Humans are curious. More so than probably any other life form on the planet. We often give credit to our opposable thumbs for our progress as a species, but our ravenous curiosity far outweighs thumbs in terms of usefulness. As much as it is our strength however, curiosity is also our most profound vulnerability.
In service to our thirst for data we allow ourselves to be constantly filled with information and have nothing but our principles to filter it. But principles, ethics and values are in a tenuous position. They thrive only in the absence of fear. Once we have been triggered by fear, the fight or flight mechanism engages and our principles often fly right out the window.
Ignorance to various information on social issues, of healthy living, even basic common knowledge is a tool used by, and perhaps even perpetuated by, power structures to gain financial or political ground. The poor and uneducated should be recognized for the victimization they experience. Failure to do so only fuels the continuation of old and unhelpful ways. As a society we should know better than to forget them.

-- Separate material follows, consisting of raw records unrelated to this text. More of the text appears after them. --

-- ==== Sys2Proof/Certificates/Slice0/Obligations.lean ====
section
/-! DEFINITION. The statements for the provers, each with the rule of spec/ it formalises. A statement about a
step of the engine takes `EngineMoves s`: no other turn waits, a command runs, and no other agent has written its
regions (the premise that R205 asks of a claim; ForeignAccessToBusyRegion says what happens without it). Where a statement speaks of
memory after a write it takes the canonical form of memory before it, which every step keeps
(InvariantKeptByEveryStep). -/

open Sys2Proof Sys2Proof.Machine

/-! ### Reset -/

/-- R200, R22: in the state after reset the eight registers read 0 and the engine is idle. -/
def Obligations.ResetRegistersReadZero : Prop :=
  (∀ g, readReg g State.reset = 0) ∧ State.reset.eng.phase = .idle ∧ nextAccess State.reset = none

/-- R200, R202: whatever the state, the reset input leaves the eight registers reading 0 and the engine idle;
from an idle engine it leaves memory as it was. -/
def Obligations.ResetInputClearsRegisters : Prop :=
  ∀ (s : State) (rest : List Turn), s.inputs = .host .reset :: rest →
    ∃ t, step s = .next t ∧ (∀ g, readReg g t = 0) ∧ t.eng.phase = .idle ∧ t.inputs = rest ∧
      t.platform = s.platform ∧ t.bus = s.bus ∧ (s.eng.phase = .idle → t.mem = s.mem)

/-- R201: a reset while a command runs abandons it: no completion, no further access, the bytes of the region the
command could write take free values, and every other byte stays, the source of a DECODE among them. The bytes of a
command whose handle check would fail are the model's choice (log 10), and the statement leaves them open. -/
def Obligations.ResetAbandonsRunningCommand : Prop :=
  ∀ (s : State) (rest : List Turn), s.Inv → s.eng.phase = .running → s.inputs = .host .reset :: rest →
    ∃ t, step s = .next t ∧
      t.status.done = false ∧ t.status.busy = false ∧ t.resultLen = 0 ∧ t.errPos = 0 ∧ nextAccess t = none ∧
      (handlesOk s.eng = true →
        ∀ a, inRegion (if s.eng.op then s.eng.db else s.eng.sb) (if s.eng.op then s.eng.dc else s.eng.sl) a = true →
          ∃ i, t.mem.read a = Config.freeByte i ∧ s.fresh ≤ i ∧ i < t.fresh) ∧
      (∀ a, inRegion (if s.eng.op then s.eng.db else s.eng.sb) (if s.eng.op then s.eng.dc else s.eng.sl) a = false →
        t.mem.read a = s.mem.read a) ∧
      (s.eng.op = true → ∀ a, inRegion s.eng.sb s.eng.sl a = true → t.mem.read a = s.mem.read a)

/-! ### The register window -/

/-- R111: an admitted read returns the register and changes nothing else, at any time; START and the reserved bits
read 0; while BUSY, STATUS reads 1, RESULT_LEN and ERR_POS read 0, and the parameter registers read the values
latched at START. -/
def Obligations.RegisterReadReturnsValue : Prop :=
  ∀ (s : State) (g : Reg) (rest : List Turn), s.inputs = rd s.platform g :: rest →
    step s = .next { s with inputs := rest, bus := readReg g s } ∧
    (∀ i, (readReg .ctrl s).getLsbD i =
      (decide (i = 1) && s.ctrl.op || decide (i = 2) && s.ctrl.srcValid || decide (i = 3) && s.ctrl.dstValid)) ∧
    (readReg .status s).getLsbD 0 = s.status.busy ∧ (readReg .status s).getLsbD 1 = s.status.done ∧
    (readReg .status s).extractLsb' 4 4 = errField s.status.err ∧
    (∀ i, i = 2 ∨ i = 3 ∨ 8 ≤ i → (readReg .status s).getLsbD i = false) ∧
    readReg .srcBase s = s.srcBase ∧ readReg .srcLen s = s.srcLen ∧ readReg .dstBase s = s.dstBase ∧
    readReg .dstCap s = s.dstCap ∧ readReg .resultLen s = s.resultLen ∧ readReg .errPos s = s.errPos ∧
    (s.Inv → s.status.busy = true →
      readReg .status s = 1 ∧ readReg .resultLen s = 0 ∧ readReg .errPos s = 0 ∧
      readReg .srcBase s = s.eng.sb ∧ readReg .srcLen s = s.eng.sl ∧
      readReg .dstBase s = s.eng.db ∧ readReg .dstCap s = s.eng.dc)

A compassionate heart is not offended by ignorance so much as alerted to its presence and need. This is the spiritual practice of nonresistance. Recognize ignorance rather than resist it. Don’t silence it. Forced silence creates a sense of victimization over time. Victims behave in predictable ways and are thus taken advantage of by those who cultivate power without integrity. We should neither vilify nor sequester them. To enhance the continuing arc of justice our society we must serve them.
Ignorance, especially hatred, should invite advocacy, mentorship, education, support. We should gravitate towards areas where proper education and the development of critical thinking are lacking. The people of this nation must remove its head from the sand and identify those who need our help.
As the Information Age grows, so too do our backyards. Our neighbors grow in number and with them, grows our awareness that we are an utterly interdependent species. We survive only as a single, unified tribe.
Our society has been described in films and literature as both a virus as well as an immune system. Which is it? Likely both. Humanity has spread out over the earth, arguably conquering it with both its avarice and its spiritual teachings simultaneously. They could be seen to be relying upon one another. Is there purpose here?
Perhaps the bell we are trying to ring throughout the universe is that of heavy lifting. The deep value we achieve by a difficult, but successful process. How much more profound is knowledge when it is given with integrity in the face of greed? How much grace exists in the act of loving — and empowering — both our enemy and our neighbor?
If we are trapped by the ignorance of ourselves or others only truth will set us free. Serve and receive the tired, the poor and the huddled masses as we have been taught to do. This has not been our national tradition to date, but still, we aspire. So mote it be.